Exercise description: In the listing below, a line holding "free ones. -/" and a line holding "FREE (HFE_TAG_USE). -/" mark the range. Retype both exactly, with all lines between them.

Exercise input:
-- ==== Sys2Proof/Machine/Io.lean ====
section
/-! DEFINITION. NVMe I/O commands: the checks at fetch, tags, payloads, reads, forwarding, the pass of an ownership move (R182 to
R189, R193, R195 to R198, R204 to R217). -/

namespace Sys2Proof.Machine

/-! ### Checks at fetch (R182 to R184, R217, R263) -/

/-- The kind of an I/O opcode (R188, Table 07-5). -/
def ioKind (op : Nat) : Nat :=
  if op = 0x00 then 2 else if op = 0x01 then 1 else if op = 0x02 then 0 else if op = 0x05 then 5 else if op = 0x08 then 3
  else if op = 0x09 then 4 else 6

/-- The blocks of a command; NLB is 0-based (R182). -/
def ioBlocks (c : IoCmd) : Nat := if ioKind c.opcode = 2 ∨ ioKind c.opcode = 4 then 0 else c.nlb + 1

/-- The bytes a command transfers: extended blocks, without protection information where the device makes or strips it
(R195, R197, R198). -/
def ioTransfer (v : Volume) (c : IoCmd) : Nat :=
  ioBlocks c * (blockBytes v.format + if c.pi.pract then 0 else metaBytes v.format)

/-- MDTS: 8 MiB (Table 07-4). -/
abbrev mdts : Nat := 8388608

/-- The completions of R182, in its order. The data pointer is the receiving head's; the ranges of Dataset Management, whose NR is
0-based, are 16 bytes each. -/
def lengthRefusal (v : Volume) (here : Bool) (c : IoCmd) : Option NvmeStatus :=
  let k := ioKind c.opcode
  let moves : Bool := k == 0 || k == 1 || k == 5
  if moves && decide (mdts < ioTransfer v c) then some .invalidField
  else if k = 4 then
    (if c.ad && c.ranges.any (fun r => r.2 != 0 && decide (v.size < r.1 + r.2)) then some .lbaOutOfRange
     else if here && decide (c.sglLen < 16 * (c.nlb + 1)) then some .sglLengthInvalid else none)
  else if k ≠ 2 && decide (v.size < c.slba + ioBlocks c) then some .lbaOutOfRange
  else if here && moves && decide (c.sglLen < ioTransfer v c) then some .sglLengthInvalid
  else none

/-- A command's refusal before it takes a lock: its namespace, the state of access, write protection, its lengths. In bridge mode
every command goes to the VV4204 (R463). -/
def ioRefusal (s : State) (own : Option Ctrl) (c : IoCmd) : Option NvmeStatus :=
  if s.hdl.bridge then (if s.hdl.silent then some .accessInaccessible else none)
  else if ioKind c.opcode = 2 ∧ c.nsid = 0xFFFFFFFF then none
  else match (if c.nsid = 0 then none else volumeOf s (c.nsid - 1)) with
  | none => some .invalidNamespace
  | some v =>
    if (match own with | some x => !attached x v | none => false) then some .invalidNamespace
    else
      let a := anaState s v
      let protected_ : Bool := (ioKind c.opcode == 1 || ioKind c.opcode == 3) &&
        (match domainOf s v.domain with | some d => d.writeProtected | none => false)
      if a = 3 then some .accessInaccessible
      else if a = 15 ∨ (own.isNone ∧ a ≠ 1) then some .accessTransition
      else if protected_ then some .writeProtected
      else lengthRefusal v own.isSome c

/-- A command that has no tag completes. -/
def completeUntagged (w : Waiting) (st : NvmeStatus) (s : State) : State :=
  match w.peerTag with
  | some p => respondPeer p.1 0 0 (nvmeCode st) [] s
  | none => emit (.nvmeCpl w.ctrl w.sq w.cid st 0 []) s

/-- A controller fetches from a queue: it is enabled, data service runs, the queue exists and is not being deleted (R81, R194). -/
def fetches (s : State) (ctrl sq : Nat) : Bool :=
  s.boot.service && !s.boot.frontEndsStopped &&
  (match ctrlOf s ctrl with
   | some c => c.en && !c.cfs && !c.resetting && (c.sqs.any fun q => q.1 == sq) && !c.deletes.any fun d => d.2 == sq
   | none => false)

/-- Capsules that wait for a tag (R187, HFE_PEND_DEPTH). -/
def pendingCapsules (s : State) : Nat := (s.hfe.waiting.filter fun w => w.peerTag.isNone && decide (2 ≤ w.ctrl)).length

/-- The free tags: those never used and those freed (R187). -/
def freeTags (s : State) : Nat := 65536 - s.hfe.freeNext + s.hfe.freed.length

/-- No further entry is fetched or capsule taken: a PCIe controller stops while no free tag is left for the entry, the pending list of
the capsules holds 524,288 (R187). -/
def fetchStops (ctrl : Nat) (s : State) : Bool :=
  if 2 ≤ ctrl then decide (524288 ≤ pendingCapsules s) else decide (freeTags s ≤ s.hfe.waiting.length)

/-- An I/O command is fetched: it completes at once where it is refused, else it waits for its tag (R182, R187; DESIGN CHOICE,
log 55: between its fetch and TAG_ASSIGN an entry fetched by a PCIe controller waits in the same list). -/
def fetchIo (ctrl sq cid : Nat) (cmd : IoCmd) (s : State) : Result :=
  if !fetches s ctrl sq || fetchStops ctrl s then .next s
  else
    let w : Waiting := { ctrl := ctrl, sq := sq, cid := cid, cmd := cmd }
    match ioRefusal s (ctrlOf s ctrl) cmd with
    | some st => .next (completeUntagged w st s)
    | none => .next { s with hfe.waiting := s.hfe.waiting ++ [w] }

/-- NVME_FLUSH (R217). -/
def execNvmeFlush (ctrl sq cid nsid : Nat) (s : State) : Result := alive s <| fetchIo ctrl sq cid { opcode := 0x00, nsid := nsid } s

/-- NVME_WRITE (R207). -/
def execNvmeWrite (ctrl sq cid nsid slba nlb : Nat) (pi : PiCtl) (sglLen : Nat) (s : State) : Result := alive s <|
  fetchIo ctrl sq cid { opcode := 0x01, nsid := nsid, slba := slba, nlb := nlb, pi := pi, sglLen := sglLen } s

/-- NVME_READ (R207). -/
def execNvmeRead (ctrl sq cid nsid slba nlb : Nat) (pi : PiCtl) (sglLen : Nat) (s : State) : Result := alive s <|
  fetchIo ctrl sq cid { opcode := 0x02, nsid := nsid, slba := slba, nlb := nlb, pi := pi, sglLen := sglLen } s

/-- NVME_COMPARE (R207). -/
def execNvmeCompare (ctrl sq cid nsid slba nlb : Nat) (pi : PiCtl) (sglLen : Nat) (s : State) : Result := alive s <|
  fetchIo ctrl sq cid { opcode := 0x05, nsid := nsid, slba := slba, nlb := nlb, pi := pi, sglLen := sglLen } s

/-- NVME_WRITE_ZEROES (R259). -/
def execNvmeWriteZeroes (ctrl sq cid nsid slba nlb : Nat) (deac : Bool) (s : State) : Result := alive s <|
  fetchIo ctrl sq cid { opcode := 0x08, nsid := nsid, slba := slba, nlb := nlb, deac := deac } s

/-- NVME_DATASET_MANAGEMENT (R207): NR counts its ranges from 0 (R182). -/
def execNvmeDatasetManagement (ctrl sq cid nsid : Nat) (ad : Bool) (data : DsmRanges) (s : State) : Result := alive s <|
  fetchIo ctrl sq cid { opcode := 0x09, nsid := nsid, nlb := data.nr, ad := ad, ranges := data.ranges.take (data.nr + 1), sglLen := data.sglLen } s

/-- NVME_VERIFY (R207). -/
def execNvmeVerify (ctrl sq cid nsid slba nlb : Nat) (pi : PiCtl) (s : State) : Result := alive s <|
  fetchIo ctrl sq cid { opcode := 0x0C, nsid := nsid, slba := slba, nlb := nlb, pi := pi } s

/-- A forwarded Abort arbitrated on the tag that its command has here (R193, Table 07-9): a win ends the command, whose completion
says so; in every other case the command's own outcome does. -/
def peerAbort (tag gen : Nat) (s : State) : State :=
  match s.hfe.tags.find? fun t => t.peerTag == some (tag, gen) with
  | some t => if abortWins s t then settle true (endTag t.idx .abortRequested [] s) else s
  | none => s

/-- FWD_CMD (R193, R204): on the owning head the command takes a tag and an arrival number of its own; its completion returns. An
Abort, 0x108 beside the I/O opcodes, is arbitrated. In bridge mode only the VV4204 serves commands. -/
def execFwdCmd (tag gen : Nat) (cmd : IoCmd) (s : State) : Result := alive s <|
  fromPeer s fun s =>
    if cmd.opcode = 0x108 then .next (peerAbort tag gen s) else
    let w : Waiting := { ctrl := 0, sq := 0, cid := 0, cmd := cmd, peerTag := some (tag, gen) }
    match ioRefusal s none cmd with
    | some st => .next (completeUntagged w st s)
    | none => .next { s with hfe.waiting := s.hfe.waiting ++ [w] }

/-! ### Tags (R187, R189, R208) -/

/-- The next free tag and its gen: those never used, then the freed ones in order, each 1 µs after it was freed (R187). -/
def nextTag (s : State) : Option (Nat × Nat) :=
  if s.hfe.freeNext < 65536 then some (s.hfe.freeNext, 0)
  else match s.hfe.freed with
  | f :: _ => if f.2.2 + 1000 ≤ s.now then some (f.1, f.2.1) else none
  | [] => none

/-- The next free tag is taken out of the free ones. -/
def takeTag (s : State) : State :=
  if s.hfe.freeNext < 65536 then { s with hfe.freeNext := s.hfe.freeNext + 1 } else { s with hfe.freed := s.hfe.freed.drop 1 }

/-- Tags not FREE (HFE_TAG_USE). -/
def tagUse (s : State) : Nat := (s.hfe.tags.filter fun t => decide (t.idx < 65536)).length

/-- The lock of a tag's command (Table 08-1): none for Flush, for AD clear, and where every range is empty. -/
def tagLock (t : Tag) (ad : Bool) : Option (Nat × Nat × Bool) :=
  if t.kind = 2 ∨ (t.kind = 4 ∧ (!ad || t.ranges.all (·.2 == 0))) then none
  else
    let r := tagRange t
    some (r.1, r.1 + r.2 - 1, t.kind == 1 || t.kind == 3 || t.kind == 4)

/-- A command for a volume that the peer owns, or any command in bridge mode, is forwarded (R193, R463). -/
def forwards (s : State) (c : IoCmd) : Bool :=
  s.hdl.bridge || (c.nsid != 0 && (match volumeOf s (c.nsid - 1) with | some v => anaState s v == 2 | none => false))

/-- The fields of the submission entry that FWD_CMD carries (Table 17-2). -/
def entryArgs (cmd : IoCmd) : List Nat :=
  [cmd.opcode, cmd.nsid, cmd.slba, cmd.nlb, flagAt cmd.pi.pract 0, cmd.pi.prchk, cmd.pi.refTag, cmd.pi.appTag, cmd.pi.appMask, flagAt cmd.pi.fua 0,
   flagAt cmd.deac 0, flagAt cmd.ad 0] ++ (cmd.ranges.map fun r => [r.1, r.2]).flatten

/-- A forwarded command leaves for the peer, with its write data (R193, Table 17-2). -/
def sendForward (t : Tag) (cmd : IoCmd) (s : State) : State :=
  let args := t.idx :: t.gen :: entryArgs cmd
  let fmt := match volumeOf s t.vol with | some v => v.format | none => 2
  let data := (t.payload.map (blockToBytes fmt)).flatten
  requestPeer { tag := 0, code := 0x20, ioTag := t.idx } args data data.length { s with hdl.fwdCmds := satAdd (2 ^ 32 - 1) s.hdl.fwdCmds 1 }

/-- A tag's command in the form that FWD_CMD carries. -/
def tagCmd (t : Tag) : IoCmd :=
  let op := if t.kind = 0 then 0x02 else if t.kind = 1 then 0x01 else if t.kind = 2 then 0x00 else if t.kind = 3 then 0x08
    else if t.kind = 4 then 0x09 else if t.kind = 5 then 0x05 else 0x0C
  { opcode := op, nsid := t.vol + 1, slba := t.slba, nlb := t.nblocks - 1, pi := t.pi, deac := t.deac, ad := true, ranges := t.ranges }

Completed exercise:
/-- The next free tag is taken out of the free ones. -/
def takeTag (s : State) : State :=
  if s.hfe.freeNext < 65536 then { s with hfe.freeNext := s.hfe.freeNext + 1 } else { s with hfe.freed := s.hfe.freed.drop 1 }

/-- Tags not FREE (HFE_TAG_USE). -/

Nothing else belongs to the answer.